**WHAT TO PRODUCE**: Produce as output only the lines below starting at the line with "have key : r" and continuing through the line with "hk; exact .inl rfl", each one exactly as written.

[Collected data entries]
□ □ □ □

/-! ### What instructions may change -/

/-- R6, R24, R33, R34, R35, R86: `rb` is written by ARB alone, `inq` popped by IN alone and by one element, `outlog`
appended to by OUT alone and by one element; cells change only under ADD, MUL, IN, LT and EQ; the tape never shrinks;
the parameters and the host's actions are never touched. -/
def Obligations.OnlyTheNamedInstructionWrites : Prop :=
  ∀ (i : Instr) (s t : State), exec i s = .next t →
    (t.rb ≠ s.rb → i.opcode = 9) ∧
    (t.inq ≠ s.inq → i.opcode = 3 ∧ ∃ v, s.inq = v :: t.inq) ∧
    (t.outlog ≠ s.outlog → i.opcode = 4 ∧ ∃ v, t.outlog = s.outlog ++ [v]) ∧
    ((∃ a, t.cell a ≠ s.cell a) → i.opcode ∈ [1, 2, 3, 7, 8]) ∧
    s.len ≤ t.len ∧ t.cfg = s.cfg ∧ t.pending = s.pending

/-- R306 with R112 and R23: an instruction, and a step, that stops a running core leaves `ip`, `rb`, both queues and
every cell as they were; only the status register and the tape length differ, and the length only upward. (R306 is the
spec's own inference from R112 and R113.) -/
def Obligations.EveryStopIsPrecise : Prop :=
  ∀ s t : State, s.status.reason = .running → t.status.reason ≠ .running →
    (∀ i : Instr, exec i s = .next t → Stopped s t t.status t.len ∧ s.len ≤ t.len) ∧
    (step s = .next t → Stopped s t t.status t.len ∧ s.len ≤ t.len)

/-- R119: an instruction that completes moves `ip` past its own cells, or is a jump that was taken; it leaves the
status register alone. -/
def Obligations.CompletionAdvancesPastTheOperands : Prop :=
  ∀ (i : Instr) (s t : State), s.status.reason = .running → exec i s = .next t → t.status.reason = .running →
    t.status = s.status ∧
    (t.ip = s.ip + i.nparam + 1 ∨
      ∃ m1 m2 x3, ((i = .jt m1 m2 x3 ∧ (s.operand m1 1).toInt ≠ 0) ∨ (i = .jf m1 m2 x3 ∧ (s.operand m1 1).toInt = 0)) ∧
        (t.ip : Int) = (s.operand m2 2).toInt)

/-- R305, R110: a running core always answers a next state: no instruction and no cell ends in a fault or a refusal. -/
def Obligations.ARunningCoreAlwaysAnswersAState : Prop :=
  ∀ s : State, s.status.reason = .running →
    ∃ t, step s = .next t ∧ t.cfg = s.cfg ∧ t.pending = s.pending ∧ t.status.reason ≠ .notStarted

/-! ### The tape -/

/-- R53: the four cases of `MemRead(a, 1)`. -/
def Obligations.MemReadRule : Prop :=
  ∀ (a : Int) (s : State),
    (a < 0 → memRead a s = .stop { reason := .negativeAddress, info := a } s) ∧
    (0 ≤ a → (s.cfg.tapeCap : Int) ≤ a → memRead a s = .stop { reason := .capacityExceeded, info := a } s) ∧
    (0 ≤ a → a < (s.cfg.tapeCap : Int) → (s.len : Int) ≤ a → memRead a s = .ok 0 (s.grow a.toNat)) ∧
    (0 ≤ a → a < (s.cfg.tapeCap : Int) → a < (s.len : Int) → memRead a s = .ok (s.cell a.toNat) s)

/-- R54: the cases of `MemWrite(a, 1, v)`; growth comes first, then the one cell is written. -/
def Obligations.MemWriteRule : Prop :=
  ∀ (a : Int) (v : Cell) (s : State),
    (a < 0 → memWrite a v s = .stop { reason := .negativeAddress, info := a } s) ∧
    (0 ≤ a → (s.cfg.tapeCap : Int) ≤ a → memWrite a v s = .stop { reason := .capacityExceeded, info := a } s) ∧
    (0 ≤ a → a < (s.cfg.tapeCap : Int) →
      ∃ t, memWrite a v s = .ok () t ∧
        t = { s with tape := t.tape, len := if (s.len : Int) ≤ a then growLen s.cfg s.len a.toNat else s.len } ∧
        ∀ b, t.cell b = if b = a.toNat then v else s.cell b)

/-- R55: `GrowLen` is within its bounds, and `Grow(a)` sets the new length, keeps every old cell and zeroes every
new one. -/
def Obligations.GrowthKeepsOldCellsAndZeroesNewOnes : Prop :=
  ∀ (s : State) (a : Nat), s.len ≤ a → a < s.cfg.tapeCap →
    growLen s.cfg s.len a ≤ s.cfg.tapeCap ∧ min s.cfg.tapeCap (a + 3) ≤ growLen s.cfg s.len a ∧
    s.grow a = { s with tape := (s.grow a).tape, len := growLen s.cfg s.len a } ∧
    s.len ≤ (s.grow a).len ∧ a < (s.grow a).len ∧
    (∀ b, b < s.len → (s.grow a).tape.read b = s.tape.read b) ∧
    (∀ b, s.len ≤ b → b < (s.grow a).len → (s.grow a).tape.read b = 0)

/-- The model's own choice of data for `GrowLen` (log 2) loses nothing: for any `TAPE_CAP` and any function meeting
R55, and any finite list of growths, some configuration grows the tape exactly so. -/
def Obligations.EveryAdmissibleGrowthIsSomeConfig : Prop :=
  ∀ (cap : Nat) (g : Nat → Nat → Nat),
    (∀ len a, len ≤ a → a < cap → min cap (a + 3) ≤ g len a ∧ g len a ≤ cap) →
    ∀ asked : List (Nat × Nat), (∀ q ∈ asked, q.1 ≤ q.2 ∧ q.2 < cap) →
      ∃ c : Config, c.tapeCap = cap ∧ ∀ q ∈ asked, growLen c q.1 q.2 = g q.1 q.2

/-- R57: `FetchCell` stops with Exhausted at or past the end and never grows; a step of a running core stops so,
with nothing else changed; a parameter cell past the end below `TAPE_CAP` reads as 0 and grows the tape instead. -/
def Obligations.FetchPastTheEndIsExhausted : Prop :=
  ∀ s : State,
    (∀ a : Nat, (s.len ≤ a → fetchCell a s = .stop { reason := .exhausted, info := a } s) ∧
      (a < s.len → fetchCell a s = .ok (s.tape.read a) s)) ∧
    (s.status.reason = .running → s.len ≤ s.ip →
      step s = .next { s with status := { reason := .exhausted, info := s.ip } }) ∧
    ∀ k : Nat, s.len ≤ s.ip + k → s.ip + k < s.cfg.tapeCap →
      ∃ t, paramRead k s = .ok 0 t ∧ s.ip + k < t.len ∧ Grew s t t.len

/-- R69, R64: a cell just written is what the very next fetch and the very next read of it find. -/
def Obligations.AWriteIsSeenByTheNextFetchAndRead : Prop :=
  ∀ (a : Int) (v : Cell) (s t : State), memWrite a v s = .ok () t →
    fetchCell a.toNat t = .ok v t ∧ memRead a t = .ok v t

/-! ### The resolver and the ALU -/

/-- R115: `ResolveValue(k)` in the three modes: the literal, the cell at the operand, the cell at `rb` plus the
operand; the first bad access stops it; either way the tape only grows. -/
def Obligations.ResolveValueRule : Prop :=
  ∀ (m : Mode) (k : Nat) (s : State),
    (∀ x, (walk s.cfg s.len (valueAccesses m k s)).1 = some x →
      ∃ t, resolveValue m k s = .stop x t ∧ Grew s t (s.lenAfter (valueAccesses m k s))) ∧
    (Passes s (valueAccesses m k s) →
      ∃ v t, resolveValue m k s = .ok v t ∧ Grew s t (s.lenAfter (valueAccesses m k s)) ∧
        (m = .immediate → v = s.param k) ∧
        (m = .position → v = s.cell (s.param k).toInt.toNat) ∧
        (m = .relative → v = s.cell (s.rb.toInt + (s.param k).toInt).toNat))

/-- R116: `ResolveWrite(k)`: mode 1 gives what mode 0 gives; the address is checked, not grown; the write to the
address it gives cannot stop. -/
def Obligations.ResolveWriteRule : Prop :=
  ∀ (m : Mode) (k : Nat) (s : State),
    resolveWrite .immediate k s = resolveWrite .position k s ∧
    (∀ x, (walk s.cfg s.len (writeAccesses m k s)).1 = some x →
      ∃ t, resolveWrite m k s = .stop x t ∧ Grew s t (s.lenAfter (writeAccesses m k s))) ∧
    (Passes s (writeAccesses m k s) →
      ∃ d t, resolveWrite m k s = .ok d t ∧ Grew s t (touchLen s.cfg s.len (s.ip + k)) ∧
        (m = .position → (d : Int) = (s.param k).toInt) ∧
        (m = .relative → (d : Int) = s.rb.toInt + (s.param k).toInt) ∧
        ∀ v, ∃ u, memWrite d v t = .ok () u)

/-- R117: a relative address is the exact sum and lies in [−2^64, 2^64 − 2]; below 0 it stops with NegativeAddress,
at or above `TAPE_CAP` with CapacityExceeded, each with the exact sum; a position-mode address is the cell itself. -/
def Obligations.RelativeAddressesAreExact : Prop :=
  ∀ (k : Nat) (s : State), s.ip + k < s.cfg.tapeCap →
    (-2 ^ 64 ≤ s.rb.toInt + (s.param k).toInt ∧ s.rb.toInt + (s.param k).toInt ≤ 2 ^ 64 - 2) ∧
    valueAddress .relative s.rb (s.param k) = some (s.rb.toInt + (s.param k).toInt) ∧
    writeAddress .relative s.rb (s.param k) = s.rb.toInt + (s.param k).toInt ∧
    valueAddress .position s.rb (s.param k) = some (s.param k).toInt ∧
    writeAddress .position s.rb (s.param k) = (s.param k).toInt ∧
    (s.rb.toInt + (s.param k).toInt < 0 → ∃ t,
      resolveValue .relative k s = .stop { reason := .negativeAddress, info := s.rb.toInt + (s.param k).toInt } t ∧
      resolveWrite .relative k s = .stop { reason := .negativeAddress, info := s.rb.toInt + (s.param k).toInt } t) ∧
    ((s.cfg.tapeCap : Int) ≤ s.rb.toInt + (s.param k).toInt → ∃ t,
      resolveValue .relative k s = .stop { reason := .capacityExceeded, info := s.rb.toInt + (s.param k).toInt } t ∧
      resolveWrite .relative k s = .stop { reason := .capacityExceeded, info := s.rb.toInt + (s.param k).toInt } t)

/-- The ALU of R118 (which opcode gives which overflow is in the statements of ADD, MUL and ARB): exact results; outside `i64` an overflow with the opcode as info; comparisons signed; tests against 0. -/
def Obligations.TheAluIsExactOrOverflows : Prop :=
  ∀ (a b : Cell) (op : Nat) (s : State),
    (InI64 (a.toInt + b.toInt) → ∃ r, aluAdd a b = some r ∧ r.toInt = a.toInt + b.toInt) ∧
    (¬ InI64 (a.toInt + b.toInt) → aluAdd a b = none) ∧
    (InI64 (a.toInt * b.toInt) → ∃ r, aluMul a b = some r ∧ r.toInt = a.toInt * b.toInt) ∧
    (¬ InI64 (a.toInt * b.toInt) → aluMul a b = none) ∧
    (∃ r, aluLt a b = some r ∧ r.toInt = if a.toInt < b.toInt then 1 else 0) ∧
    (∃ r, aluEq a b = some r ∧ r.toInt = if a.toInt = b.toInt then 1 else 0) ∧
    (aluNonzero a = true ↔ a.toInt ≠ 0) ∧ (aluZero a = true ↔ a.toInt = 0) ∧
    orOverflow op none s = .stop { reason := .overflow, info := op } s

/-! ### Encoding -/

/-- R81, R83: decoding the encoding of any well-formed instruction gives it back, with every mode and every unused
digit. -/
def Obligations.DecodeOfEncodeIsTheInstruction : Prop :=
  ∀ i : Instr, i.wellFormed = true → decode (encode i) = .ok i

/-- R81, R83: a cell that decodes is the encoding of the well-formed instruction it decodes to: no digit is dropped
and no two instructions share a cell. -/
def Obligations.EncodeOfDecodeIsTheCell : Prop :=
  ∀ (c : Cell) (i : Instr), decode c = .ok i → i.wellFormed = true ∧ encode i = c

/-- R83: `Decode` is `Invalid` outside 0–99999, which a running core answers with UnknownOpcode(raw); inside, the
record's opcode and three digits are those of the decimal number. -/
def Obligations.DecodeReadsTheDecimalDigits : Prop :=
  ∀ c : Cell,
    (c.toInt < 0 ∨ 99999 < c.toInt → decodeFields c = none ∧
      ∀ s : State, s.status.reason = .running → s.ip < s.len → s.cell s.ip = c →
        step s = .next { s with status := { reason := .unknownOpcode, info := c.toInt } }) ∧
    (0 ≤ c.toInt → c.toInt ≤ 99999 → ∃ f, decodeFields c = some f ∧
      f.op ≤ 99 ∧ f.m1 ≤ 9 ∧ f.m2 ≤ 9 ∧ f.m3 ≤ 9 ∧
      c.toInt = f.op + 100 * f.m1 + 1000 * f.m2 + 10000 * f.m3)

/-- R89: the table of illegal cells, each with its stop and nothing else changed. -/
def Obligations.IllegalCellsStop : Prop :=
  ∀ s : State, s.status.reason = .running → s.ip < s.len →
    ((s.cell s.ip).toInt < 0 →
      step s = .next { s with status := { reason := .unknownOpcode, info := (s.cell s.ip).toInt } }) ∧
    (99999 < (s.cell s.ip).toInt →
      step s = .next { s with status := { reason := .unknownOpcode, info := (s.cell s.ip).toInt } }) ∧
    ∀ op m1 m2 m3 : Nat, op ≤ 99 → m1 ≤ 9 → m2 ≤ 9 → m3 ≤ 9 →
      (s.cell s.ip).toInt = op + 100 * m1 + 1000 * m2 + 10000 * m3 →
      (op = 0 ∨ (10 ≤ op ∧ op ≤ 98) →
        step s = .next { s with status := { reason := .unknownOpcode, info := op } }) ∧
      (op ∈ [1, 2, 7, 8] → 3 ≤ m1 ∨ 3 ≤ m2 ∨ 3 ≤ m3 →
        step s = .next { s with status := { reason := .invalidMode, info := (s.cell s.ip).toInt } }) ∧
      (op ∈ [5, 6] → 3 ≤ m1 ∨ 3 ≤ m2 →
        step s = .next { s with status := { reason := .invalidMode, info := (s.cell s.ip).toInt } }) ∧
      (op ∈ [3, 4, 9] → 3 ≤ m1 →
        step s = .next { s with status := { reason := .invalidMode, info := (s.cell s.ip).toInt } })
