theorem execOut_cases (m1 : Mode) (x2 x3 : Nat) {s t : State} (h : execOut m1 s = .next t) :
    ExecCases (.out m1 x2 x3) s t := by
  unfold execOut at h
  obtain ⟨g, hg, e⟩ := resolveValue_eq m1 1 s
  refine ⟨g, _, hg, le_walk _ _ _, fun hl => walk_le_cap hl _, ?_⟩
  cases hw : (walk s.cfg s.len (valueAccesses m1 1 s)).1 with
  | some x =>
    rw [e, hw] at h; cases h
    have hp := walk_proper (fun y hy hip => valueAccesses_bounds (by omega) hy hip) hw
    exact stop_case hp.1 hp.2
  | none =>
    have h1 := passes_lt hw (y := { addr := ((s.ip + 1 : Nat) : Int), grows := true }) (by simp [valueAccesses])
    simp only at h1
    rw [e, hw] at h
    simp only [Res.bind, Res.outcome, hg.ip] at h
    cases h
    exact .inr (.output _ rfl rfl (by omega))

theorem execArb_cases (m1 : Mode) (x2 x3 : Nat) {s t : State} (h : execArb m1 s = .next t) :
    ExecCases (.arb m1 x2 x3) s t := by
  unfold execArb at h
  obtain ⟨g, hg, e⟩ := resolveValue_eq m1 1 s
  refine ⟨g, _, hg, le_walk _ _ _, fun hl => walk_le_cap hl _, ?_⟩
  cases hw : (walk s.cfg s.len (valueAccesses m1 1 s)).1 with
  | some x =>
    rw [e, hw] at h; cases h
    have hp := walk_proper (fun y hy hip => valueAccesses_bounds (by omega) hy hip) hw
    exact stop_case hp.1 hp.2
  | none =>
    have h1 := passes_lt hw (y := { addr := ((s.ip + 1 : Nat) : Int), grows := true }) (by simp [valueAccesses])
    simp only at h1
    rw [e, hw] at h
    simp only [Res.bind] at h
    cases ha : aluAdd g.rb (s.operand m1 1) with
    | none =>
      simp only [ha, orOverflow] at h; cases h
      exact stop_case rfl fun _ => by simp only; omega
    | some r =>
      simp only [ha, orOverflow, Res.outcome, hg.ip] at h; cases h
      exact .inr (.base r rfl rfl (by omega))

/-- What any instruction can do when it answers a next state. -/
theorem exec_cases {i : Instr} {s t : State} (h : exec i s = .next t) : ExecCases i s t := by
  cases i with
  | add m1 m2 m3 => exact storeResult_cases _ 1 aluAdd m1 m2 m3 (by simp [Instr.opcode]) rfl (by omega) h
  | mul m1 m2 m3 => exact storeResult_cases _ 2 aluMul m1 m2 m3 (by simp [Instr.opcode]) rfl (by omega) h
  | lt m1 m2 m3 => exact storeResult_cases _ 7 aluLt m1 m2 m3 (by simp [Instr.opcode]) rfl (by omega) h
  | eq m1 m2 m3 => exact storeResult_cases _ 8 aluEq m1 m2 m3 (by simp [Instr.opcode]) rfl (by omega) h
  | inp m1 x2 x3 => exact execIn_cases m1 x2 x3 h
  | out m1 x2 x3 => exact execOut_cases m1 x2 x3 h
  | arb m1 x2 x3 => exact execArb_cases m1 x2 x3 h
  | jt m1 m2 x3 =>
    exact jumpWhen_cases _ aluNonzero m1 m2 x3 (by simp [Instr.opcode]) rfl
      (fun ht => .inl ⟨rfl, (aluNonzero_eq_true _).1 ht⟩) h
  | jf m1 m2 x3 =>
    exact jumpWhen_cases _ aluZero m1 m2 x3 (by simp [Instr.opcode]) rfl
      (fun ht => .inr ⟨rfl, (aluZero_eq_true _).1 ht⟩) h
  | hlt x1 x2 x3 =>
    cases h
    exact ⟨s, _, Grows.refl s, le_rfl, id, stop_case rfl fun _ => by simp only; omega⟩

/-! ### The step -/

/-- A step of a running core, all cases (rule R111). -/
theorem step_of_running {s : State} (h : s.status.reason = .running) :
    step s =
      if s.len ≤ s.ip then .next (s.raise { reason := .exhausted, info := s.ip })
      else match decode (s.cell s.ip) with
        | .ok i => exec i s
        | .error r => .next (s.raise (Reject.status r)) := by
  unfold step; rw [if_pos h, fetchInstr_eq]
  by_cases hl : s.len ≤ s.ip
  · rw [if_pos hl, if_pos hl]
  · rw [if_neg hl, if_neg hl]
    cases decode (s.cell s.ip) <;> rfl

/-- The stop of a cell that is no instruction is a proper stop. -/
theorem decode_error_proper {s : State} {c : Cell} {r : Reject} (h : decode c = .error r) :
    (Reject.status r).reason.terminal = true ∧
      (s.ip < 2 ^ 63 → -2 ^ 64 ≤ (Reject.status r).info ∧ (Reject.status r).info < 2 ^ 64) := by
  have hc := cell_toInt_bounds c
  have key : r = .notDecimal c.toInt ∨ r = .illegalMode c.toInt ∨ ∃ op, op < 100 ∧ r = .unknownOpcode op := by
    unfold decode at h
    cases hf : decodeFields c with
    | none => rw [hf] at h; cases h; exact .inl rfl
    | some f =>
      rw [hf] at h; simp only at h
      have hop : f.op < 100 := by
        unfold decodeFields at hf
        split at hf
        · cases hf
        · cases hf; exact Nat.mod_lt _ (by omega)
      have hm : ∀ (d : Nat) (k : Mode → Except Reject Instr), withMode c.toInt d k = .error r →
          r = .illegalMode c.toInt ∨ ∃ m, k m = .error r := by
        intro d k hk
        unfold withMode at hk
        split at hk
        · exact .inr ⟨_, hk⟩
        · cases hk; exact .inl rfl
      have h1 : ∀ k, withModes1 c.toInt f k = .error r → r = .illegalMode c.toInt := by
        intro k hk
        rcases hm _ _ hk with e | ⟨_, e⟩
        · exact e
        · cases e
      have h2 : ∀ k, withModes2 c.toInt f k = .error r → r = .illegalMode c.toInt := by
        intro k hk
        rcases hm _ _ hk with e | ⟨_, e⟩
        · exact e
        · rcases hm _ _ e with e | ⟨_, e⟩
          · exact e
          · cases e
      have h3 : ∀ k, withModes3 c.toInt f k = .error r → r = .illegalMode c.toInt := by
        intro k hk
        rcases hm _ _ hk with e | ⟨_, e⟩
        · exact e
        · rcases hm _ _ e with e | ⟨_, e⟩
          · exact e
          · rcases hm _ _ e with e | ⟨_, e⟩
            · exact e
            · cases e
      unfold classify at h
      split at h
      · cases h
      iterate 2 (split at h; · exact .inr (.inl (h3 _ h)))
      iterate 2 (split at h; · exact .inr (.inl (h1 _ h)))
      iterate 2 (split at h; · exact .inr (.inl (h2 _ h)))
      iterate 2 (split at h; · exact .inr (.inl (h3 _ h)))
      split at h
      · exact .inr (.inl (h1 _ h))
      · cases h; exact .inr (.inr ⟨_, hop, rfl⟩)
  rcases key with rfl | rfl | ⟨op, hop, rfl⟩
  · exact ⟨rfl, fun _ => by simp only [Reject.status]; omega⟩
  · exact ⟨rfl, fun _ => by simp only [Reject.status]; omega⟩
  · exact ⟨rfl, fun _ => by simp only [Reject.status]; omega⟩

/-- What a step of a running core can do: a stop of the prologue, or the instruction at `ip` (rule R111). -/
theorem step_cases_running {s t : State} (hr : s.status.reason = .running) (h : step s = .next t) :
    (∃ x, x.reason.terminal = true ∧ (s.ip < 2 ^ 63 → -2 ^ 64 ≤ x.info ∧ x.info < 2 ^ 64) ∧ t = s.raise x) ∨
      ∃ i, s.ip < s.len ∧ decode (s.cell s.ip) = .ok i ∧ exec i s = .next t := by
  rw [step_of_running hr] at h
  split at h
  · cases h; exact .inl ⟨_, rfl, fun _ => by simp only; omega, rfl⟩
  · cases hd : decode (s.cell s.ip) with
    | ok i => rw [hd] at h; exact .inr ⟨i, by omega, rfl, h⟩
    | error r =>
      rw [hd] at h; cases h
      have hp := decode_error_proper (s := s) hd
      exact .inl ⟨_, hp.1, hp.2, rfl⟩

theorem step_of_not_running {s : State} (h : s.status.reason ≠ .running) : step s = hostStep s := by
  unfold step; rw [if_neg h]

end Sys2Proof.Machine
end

□ □ □ □

**TASK ANSWER**:
  have key : r = .notDecimal c.toInt ∨ r = .illegalMode c.toInt ∨ ∃ op, op < 100 ∧ r = .unknownOpcode op := by
    unfold decode at h
    cases hf : decodeFields c with
    | none => rw [hf] at h; cases h; exact .inl rfl
    | some f =>
      rw [hf] at h; simp only at h
      have hop : f.op < 100 := by
        unfold decodeFields at hf
        split at hf
        · cases hf
        · cases hf; exact Nat.mod_lt _ (by omega)
      have hm : ∀ (d : Nat) (k : Mode → Except Reject Instr), withMode c.toInt d k = .error r →
          r = .illegalMode c.toInt ∨ ∃ m, k m = .error r := by
        intro d k hk
        unfold withMode at hk
        split at hk
        · exact .inr ⟨_, hk⟩
        · cases hk; exact .inl rfl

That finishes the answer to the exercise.